The following models are available:

  • OPENAI_GPT_4_1 - GPT-4.1 (recommended for high-quality evaluation)

  • LLAMA_3_3_70B_INSTRUCT - Llama 3.3 70B

  • LLAMA_3_1_8B_INSTRUCT - Llama 3.1 8B

Chat client

client = PhariaClassicChatServiceClient()  # Replace with your custom client

You can replace PhariaClassicChatServiceClient() with your own chat client implementation.
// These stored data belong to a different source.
/-! ### The host's turns keep the invariant -/

/-- R77, R82: a command starts with nothing pending. -/
theorem inv_issueTransfer {s : State} {o : TransferOperands} {w : Bool} (h : Inv s) (hb : s.status.busy = false)
    (hlim : o.limit < 2 ^ 32) (hcaller : w = false → o.trailingStop = s.req.tstop)
    (hwarm : w = true → o.trailingStop = true ∧ o.address = warmupSla ∧ o.length = 0 ∧ s.ctl.con.en = true) :
    Inv (issueTransfer o w s) := by
  have hes := h.es_of_not_busy hb
  obtain ⟨hsi, hact, hsta⟩ := h.quiet (by simp [hes])
  have hsto := h.sto_of_not_stopWait (by simp [hes])
  have hend : (BitVec.ofNat 32 o.limit).toNat = o.buffer.toNat + o.length.toNat := by
    rw [BitVec.toNat_ofNat, Nat.mod_eq_of_lt hlim]; rfl
  exact { h with
    busyIff := by simp
    quiet := by simp [hsi, hact, hsta]
    stoOnly := by simp [hsto]
    siOnly := by simp [hsi]
    waiting := by simp
    transmit := by simp [hact, actNone, actTx]
    receive := by simp [hact, actNone, actRx]
    stopWait := by simp
    idle := by simp
    failForces := by simp
    caller := by simpa using hcaller
    ended := by simp
    termHeld := by simp
    progress := by simp only [ProgressInv, issueTransfer_eng, hend]; omega
    warm := by simpa using hwarm }

/-- R77: CONFIGURE's writes to the controller of an idle block on a free bus. -/
theorem inv_configureController {s : State} {p b d : Nat} (h : Inv s) (hb : s.status.busy = false)
    (hown : s.bus.own = .free) (hd : divisor p b = .ok d) : Inv (configureController d s) := by
  have hes := h.es_of_not_busy hb
  obtain ⟨-, -, hpos, hlt⟩ := divisor_eq_ok.1 hd
  have hne : BitVec.ofNat 16 d ≠ 0 := by
    intro h0
    have := congrArg BitVec.toNat h0
    rw [BitVec.toNat_ofNat] at this
    simp only [Config.divW] at hlt
    simp at this
    omega
  exact { h with
    phase := by simp [PhaseInv]
    quiet := by simp
    stoOnly := by simp
    staOnly := by simp
    siOnly := by simp
    waiting := by simp [hes]
    transmit := by simp [actNone, actTx]
    receive := by simp [actNone, actRx]
    noThree := by simp [actNone]
    free := by simp [hown, freeBus]
    stopWait := by simp [hes]
    warm := by simp [(h.idle hes).1]
    divisors := by simpa using hne
    configured := by simp }

/-- R76: a command written by the host keeps the invariant. -/
theorem inv_exec_command {s t : State} {w : Word} (h : Inv s) (ht : exec (decodeCmd w) s = .next t) : Inv t := by
  rcases decodeCmd_cases w with hi | hi | hi | hi <;> rw [hi] at ht
  · obtain ⟨-, rfl⟩ := execNop_next (x := cmdIgnored w) ht
    exact h
  · obtain ⟨hb, hown, d, hd, rfl⟩ := execConfigure_next (x := cmdIgnored w) ht
    exact inv_issueTransfer (inv_configureController h hb hown hd) hb (by decide) (by simp)
      (fun _ => ⟨rfl, rfl, rfl, rfl⟩)
  · obtain ⟨hb, hlim, rfl⟩ := execTransfer_next (x := cmdIgnored w) ht
    exact inv_issueTransfer h hb hlim (fun _ => rfl) (by simp)
  · exact absurd ht execCmdReserved_ne_next

theorem inv_hostStep {s t : State} (h : Inv s) (ht : hostStep s = .next t) : Inv t := by
  rcases hostStep_next ht with rfl | ⟨r, rfl⟩ | ⟨r, rfl⟩ | ⟨hb, r, v, rfl⟩ | ⟨w, hw⟩ | ⟨a, v, -, -, rfl⟩
  · exact h
  · exact (alike_logReply _ r).inv (inv_popHost h)
  · exact (alike_logReply s r).inv h
  · exact h.transport (by simp [hb]) rfl rfl rfl rfl rfl h.memory
  · exact inv_exec_command (inv_popHost h) hw
  · exact h.transport (fun _ => rfl) rfl rfl rfl rfl rfl (Memory.wf_write h.memory a v)

/-- Settles O40: each agent's turn keeps the invariant, the engine's and the controller's since each is a move. -/
theorem stepKeepsTheInvariant : Obligations.StepKeepsTheInvariant := by
  intro s t h hst
  obtain ⟨-, hturn⟩ := step_next hst
  have hu := (alike_takeAgent s).inv h
  cases ha : (takeAgent s).1 <;> rw [ha] at hturn
  · exact inv_hostStep hu hturn
  · rcases engineStep_move hu hturn with ⟨-, rfl⟩ | hm
    · exact hu
    · exact hm.inv hu
  · rcases controllerStep_move hu hturn with hl | hm
    · exact hl.inv hu
    · exact hm.inv hu

end Sys2Proof.Machine
end

section
/-! Engine and controller take turns (R10); what the step runs (R76, R93); a byte stored with W_LEN = 0. -/

namespace Sys2Proof.Machine

/-! ### Engine and controller take turns -/

/-- R116, R128, R132: with nothing to do, the controller's turn changes nothing. -/
theorem controllerStep_of_nothing {s : State} (h : busRequest s = .nothing) :
    controllerStep s = .next s ∧ controllerEnabled s = false := by
  simp [controllerStep, controllerEnabled, h]

theorem busRequest_of_si {s : State} (h : s.ctl.con.si = true) : busRequest s = .nothing := by
  simp [busRequest, h]

theorem busRequest_of_none {s : State} (hsto : s.ctl.con.sto = false) (hsta : s.ctl.con.sta = false)
    (hact : s.ctl.act = actNone) : busRequest s = .nothing := by
  simp [busRequest, hsto, hsta, hact, actNone, actTx, actRx]

/-- The controller has nothing to do where the engine has a step: a phase is reported, or nothing is pending. -/
theorem Inv.busRequest_of_engineEnabled {s : State} (h : Inv s) (he : engineEnabled s = true) :
    busRequest s = .nothing := by
  by_cases hes : s.eng.es = .wait
  · exact busRequest_of_si (by simpa [engineEnabled, hes] using he)
  · obtain ⟨-, hact, hsta⟩ := h.quiet hes
    refine busRequest_of_none ?_ hsta hact
    by_contra hsto
    have hsto : s.ctl.con.sto = true := by simpa using hsto
    simp [engineEnabled, h.stoOnly hsto, hsto] at he

/-- An enabled controller has something to do where a command is in flight and the engine has no step: it waits for the
phase of a start or of a byte, or for a STOP. -/
theorem Inv.controllerEnabled_of_waiting {s : State} (h : Inv s) (hen : s.ctl.con.en = true)
    (hes : s.eng.es ≠ .idle) (he : engineEnabled s = false) : controllerEnabled s = true := by
  rcases busRequest_cases s with ⟨hn, hc⟩ | ⟨-, -, hc⟩
  · exfalso
    cases hs : s.eng.es <;> simp only [engineEnabled, hs] at he
    · exact hes hs
    · cases he
    · obtain hc | hc | ⟨-, hsta, hact⟩ := hc
      · simp [hen] at hc
      · simp [he] at hc
      · exact (h.waiting hs he).elim (by simp [hsta]) (by simp [hact])
    · cases he
    · obtain ⟨hsi, -, -⟩ := h.quiet (by simp [hs])
      simp [hen, hsi] at hc
      simp [hc.1] at he
  · rcases hc with ⟨hr, -⟩ | ⟨hr, -⟩ | ⟨hr, -⟩ | ⟨hr, -⟩ | ⟨hr, -⟩ <;> simp [controllerEnabled, hr]

/-- Settles O41: the invariant leaves the controller nothing to do where the engine has a step, and something where a
command in flight has none. -/
theorem engineAndControllerTakeTurns : Obligations.EngineAndControllerTakeTurns := by
  refine ⟨fun s h => ?_, fun s h hb hen => ?_, fun s hc => ?_⟩
  · rintro ⟨he, hc⟩
    rw [(controllerStep_of_nothing (h.busRequest_of_engineEnabled he)).2] at hc
    cases hc
  · cases he : engineEnabled s
    · exact .inr (h.controllerEnabled_of_waiting hen (h.busyIff.1 hb) he)
    · exact .inl rfl
  · apply controllerStep_of_nothing
    rcases hc with hen | hsi | ⟨hsto, hsta, hact⟩
    · simp [busRequest, hen]
    · exact busRequest_of_si hsi
    · exact busRequest_of_none hsto hsta hact

/-! ### The step runs the decoded instruction -/

/-- R147: a fault-free machine's step is the turn of the agent that moves next. -/
theorem step_of_no_fault {s : State} (h : s.faults = []) : step s = agentStep (takeAgent s).1 (takeAgent s).2 := by
  simp [step, h]

/-- R76: the host's turn that writes CMD is the command, with that access taken. -/
theorem hostStep_command {s : State} {w : Word} {rest : List HostAccess}
    (h : s.host.program = .write .word 0x00 w :: rest) : hostStep s = exec (decodeCmd w) (popHost s) := by
  simp [hostStep, h, hostAccess, hostWrite, accessedReg, Reg.ofOffset, Reg.all, Reg.offset, Reg.writable]

/-- R93: the engine's turn in WAIT with SI = 1 is the handler that STAT selects. -/
theorem engineStep_phase {s : State} {i : Instr} (hes : s.eng.es = .wait) (hsi : s.ctl.con.si = true)
    (hd : decodePhase s.ctl.stat = .instr i) : engineStep s = exec i s := by
  simp [engineStep, engineEnabled, hes, hsi, runPhase, statView, decode, hd]

theorem takeAgent_cons {s : State} {a : Agent} {sch : List Agent} (h : s.schedule = a :: sch) :
    takeAgent s = (a, { s with schedule := sch }) := by
  simp [takeAgent, h]

theorem takeAgent_nil {s : State} (h : s.schedule = []) :
    takeAgent s = (Config.freeAgent s.draws, { s with draws := s.draws + 1 }) := by
  simp [takeAgent, h]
Your client must inherit from ConversationalSearchClient and implement the get_response method.

Optional parameters
client = PhariaClassicChatServiceClient(
    api_base_url="http://localhost:8000",  # URL and port of your Pharia Chat Service
    user_id="system",                      # User identifier for the chat service
    client_name="PhariaClassicChatServiceClient"  # Custom name for the client instance
)

PhariaStudio project name

studio_project_name="pharia-chat-service"  # Customise the project name in PhariaStudio

Run name

The script automatically generates a timestamp-based run name:

run_name=datetime.datetime.now().strftime("%Y-%m-%d-%H-%M-%S")
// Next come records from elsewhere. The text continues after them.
-- ==== Sys2Proof/Machine/Ops.lean ====
section
/-! DEFINITION. The operations every block shares: modular time, byte stores, access to the ports, the credit counts and
HOLD. -/

namespace Sys2Proof.Machine

/-! ### Modular comparison (00_scope.md section 5.5, R1) -/

/-- a is before b: (b − a) mod 2^32 lies from 1 to 2^31 − 1. -/
def before (a b : BitVec 32) : Bool :=
  1 ≤ (b - a).toNat && (b - a).toNat < 2147483648

/-- R4: a marker at `t` fits the prediction when it lies within 8 counts of it, early or late. -/
def fitsPrediction (t prediction : Time) : Bool := (t - (prediction - 8)).toNat ≤ 16

/-- The timebase value `k` counts after `t`. -/
def later (t : Time) (k : Nat) : Time := t + BitVec.ofNat 32 k

/-! ### Byte stores -/

/-- The byte at an address; an address that is not listed reads 0x00. -/
def Memory.read : Memory → Nat → Byte
  | [], _ => 0
  | (k, v) :: rest, a => if k = a then v else Memory.read rest a

/-- Writes one byte and keeps the listed addresses rising and their bytes non-zero. -/
def Memory.write : Memory → Nat → Byte → Memory
  | [], a, b => if b = 0 then [] else [(a, b)]
  | (k, v) :: rest, a, b =>
    if a < k then (if b = 0 then (k, v) :: rest else (a, b) :: (k, v) :: rest)
    else if a = k then (if b = 0 then rest else (a, b) :: rest)
    else (k, v) :: Memory.write rest a b

/-- Writes bytes at consecutive addresses from `a` upwards. -/
def Memory.writeList : Memory → Nat → List Byte → Memory
  | m, _, [] => m
  | m, a, b :: bs => Memory.writeList (Memory.write m a b) (a + 1) bs

/-- Reads `k` bytes at consecutive addresses from `a` upwards. -/
def Memory.readList (m : Memory) (a : Nat) : Nat → List Byte
  | 0 => []
  | k + 1 => Memory.read m a :: Memory.readList m (a + 1) k

/-- Writes bytes at consecutive positions of a ring of `size` addresses, from `a` upwards, wrapping to 0. -/
def Memory.writeRing (size : Nat) : Memory → Nat → List Byte → Memory
  | m, _, [] => m
  | m, a, b :: bs => Memory.writeRing size (Memory.write m (a % size) b) ((a + 1) % size) bs

/-- Reads `k` bytes at consecutive positions of a ring of `size` addresses, from `a` upwards, wrapping to 0. -/
def Memory.readRing (size : Nat) (m : Memory) : Nat → Nat → List Byte
  | _, 0 => []
  | a, k + 1 => Memory.read m (a % size) :: Memory.readRing size m ((a + 1) % size) k

/-- Sets every byte of the named 32-byte cells to 0x00. -/
def Memory.zeroCells (m : Memory) (cells : List (Fin 1024)) : Memory :=
  m.filter fun e => !(cells.any fun c => c.val == e.1 / 32)

/-- The canonical form: addresses strictly rise and no listed byte is 0x00. -/
def Memory.wf (m : Memory) : Bool :=
  decide (m.Pairwise fun x y => x.1 < y.1) && m.all fun e => e.2 != 0

/-! ### Ports -/

/-- The port of a number. -/
def State.port (s : State) (p : PortId) : Port := s.ports.get p

/-- Replaces one port. -/
def State.setPort (s : State) (p : PortId) (x : Port) : State := { s with ports := s.ports.set p x }

/-- Changes one port. -/
def State.onPort (s : State) (p : PortId) (f : Port → Port) : State := s.setPort p (f (s.port p))

/-- Changes the Line Store of a port. -/
def Port.onStore (x : Port) (f : Store → Store) : Port := { x with store := f x.store }

/-- Changes the lane of a port. -/
def Port.onLane (x : Port) (f : Lane → Lane) : Port := { x with lane := f x.lane }

/-- Changes the servo of a port. -/
def Port.onServo (x : Port) (f : Servo → Servo) : Port := { x with servo := f x.servo }

/-- Runs an event of every port in port order. -/
def forPorts (f : PortId → State → State) (s : State) : State := PortId.all.foldl (fun s p => f p s) s

/-! ### Outcomes of a command -/

/-- A command's effect while the part runs. While RESETN is held low the part stays at its reset values and takes nothing
(section 5.8, R151). -/
def whenRunning (s : State) (f : State → State) : Host.Outcome State Fault Refusal :=
  .next (if s.resetLow then s else f s)

/-! ### Credit (R125) and HOLD (R150) -/

/-- The transaction on the bus counts one toward its origin's outstanding transactions. -/
def Bus.onBus (b : Bus) (o : Origin) : Nat :=
  match b.txn with
  | some t => if t.txn.origin = o then 1 else 0
  | none => 0

/-- R125 for LOCAL. A pending-check reply is always remote (R138). -/
def Bus.localOutstanding (b : Bus) : Nat :=
  b.localQueue.length + b.onBus .toLocal + b.localReplies.length

/-- R125 for REMOTE. -/
def Bus.remoteOutstanding (b : Bus) : Nat :=
  b.remoteQueue.length + b.onBus .remote + b.pendingReply.toList.length + b.remoteReplies.length

/-- R150: what HOLD becomes with these counts. -/
def holdAfter (remote inbox : Nat) (held : Bool) : Bool :=
  if 6 ≤ remote ∨ 6 ≤ inbox then true
  else if remote ≤ 2 ∧ inbox ≤ 2 then false
  else held

/-- R150: HOLD is re-evaluated. -/
def evalHold (s : State) : State :=
  { s with mail := { s.mail with hold := holdAfter s.bus.remoteOutstanding s.mail.inbox.length s.mail.hold } }

end Sys2Proof.Machine
end

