/-- The wire form of the settings, in the order of R22 (R26). -/
def Settings.bytes (x : Settings) : List Byte :=
  [byteOfBool x.enabled, byteOf x.boardId, byteOf x.lineLen] ++ be16n x.resume
    ++ [byteOfBool (x.capture == .tail), byteOfBool (x.policy == .conceal)]
    ++ be16n x.phase ++ be16n x.target
    ++ [byteOfBool (x.mode == .track), byteOf x.stepMax, byteOf x.window]

/-! ### The board lane (section 10.7) -/

/-- The call group of a line call: start delimiter, 4 data bytes, end delimiter. -/
def callGroup (tag : BitVec 2) (line : Nat) : List LaneSymbol :=
  let l : BitVec 12 := BitVec.ofNat 12 line
  let head : List Byte := [tag ++ (0 : BitVec 2) ++ l.extractLsb' 8 4, l.extractLsb' 0 8]
  [LaneSymbol.startDelim] ++ (withCheck head).map LaneSymbol.data ++ [LaneSymbol.endDelim]

/-- A line packet header's four fields (section 2.5). -/
structure PacketHeader where
  boardId : Nat
  tag     : BitVec 2
  line    : Nat
  count   : Nat
deriving DecidableEq, Repr

/-- The fields of the 4 header bytes; bits the layout does not name are not read. -/
def packetHeader (b0 b1 b2 b3 : Byte) : PacketHeader where
  boardId := (b0.extractLsb' 5 3).toNat
  tag := b0.extractLsb' 3 2
  line := (b1.extractLsb' 0 4 ++ b2).toNat
  count := b3.toNat

/-! ### The uplink block (section 10.7) -/

/-- The 30 bytes before the check of a good block that an uplink row stands for; none for the other rows. -/
def uplinkFields : Instr → Option (List Byte)
  | .marker m p g => some (padTo 30 ([0x01, m] ++ be16 p ++ be16 g))
  | .offer k => some (padTo 30 [0x02, k])
  | .start k => some (padTo 30 [0x03, k])
  | .health e => some (padTo 30 (0x04 :: be16 e))
  | .segment m len payload => some (padTo 30 ([0x05, m, len] ++ payload))
  | .uplinkIdle => some (padTo 30 [0x06])
  | _ => none

/-- The row a 32-byte uplink block stands for (R106): FAILED_BLOCK when its check fails, else by its kind code; a kind code
that is not known is handled as UPLINK_IDLE is. -/
def uplinkRow (block : List Byte) : Instr :=
  let fields := block.take 30
  if block.length = 32 ∧ block.drop 30 = be16 (checkOf fields) then
    match fields with
    | k :: rest =>
      match k.toNat, rest with
      | 0x01, m :: ph :: pl :: gh :: gl :: _ => .marker m (ofBe16 ph pl) (ofBe16 gh gl)
      | 0x02, c :: _ => .offer c
      | 0x03, c :: _ => .start c
      | 0x04, h :: l :: _ => .health (ofBe16 h l)
      | 0x05, m :: len :: r => .segment m len (r.take 24)
      | _, _ => .uplinkIdle
    | [] => .failedBlock
  else .failedBlock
Additional configuration options

The run_benchmark function supports additional parameters for advanced use cases:

  • huggingface_repo_id: Specifies a custom Hugging Face repository (default: Aleph-Alpha/Chat-Assistant-Evaluations)

  • huggingface_api_key: Provides a custom Hugging Face API key

  • huggingface_private: Sets the repository visibility (default: True)

Example customisation

The following is an example of how you can customise the script for your specific needs:

BENCHMARK = Benchmarks.TEST_SMALL  # Use smaller dataset for faster testing
PUBLISH_TO_HF = True               # Enable Hugging Face publishing
PUBLISH_TO_STUDIO = True           # Enable PhariaStudio publishing
client = MyCustomChatClient()      # Use your custom client

if __name__ == "__main__":
    run_benchmark(
        client,
        run_name="my-custom-evaluation-run",
        benchmark_name=BENCHMARK,
        evaluation_model=CriticModel.LLAMA_3_3_70B_INSTRUCT,  # Use Llama for evaluation
        user_agent_model=FacilitatorModel.LLAMA_3_70B_INSTRUCT,  # Use Llama for user simulation
        publish_to_huggingface=PUBLISH_TO_HF,
        publish_to_studio=PUBLISH_TO_STUDIO,
        studio_project_name="my-evaluation-project",
    )

Troubleshooting

Import error: Module not found

  • Ensure the virtual environment is activated:
    source .venv/bin/activate

  • Verify the package installation:
    pip list | grep agentic_eval

  • Try reinstalling:
    uv sync or pip install -e .

Authentication error: Invalid tokens

  • Ensure that the .env file has the correct token values.

  • Verify that the tokens haven’t expired.

  • Ensure that no extra spaces are present in the token values.

Connection error: Cannot reach PhariaAI services

  • Check your VPN connection, if required.

  • Verify the URLs in the environment variables.

  • Test connectivity:
    curl -I https://kernel.pharia.example.com/

Model not available: Specific model unavailable

  • Check that the model is available in your region.

  • Try alternative models from the supported list.

  • Verify the OpenAI API quota, if using GPT models.

Evaluation timeout: Long-running evaluations

  • Start with the TEST_SMALL benchmark for testing.

  • Check your system resources, particularly memory and CPU.

  • Consider using lighter models for initial testing.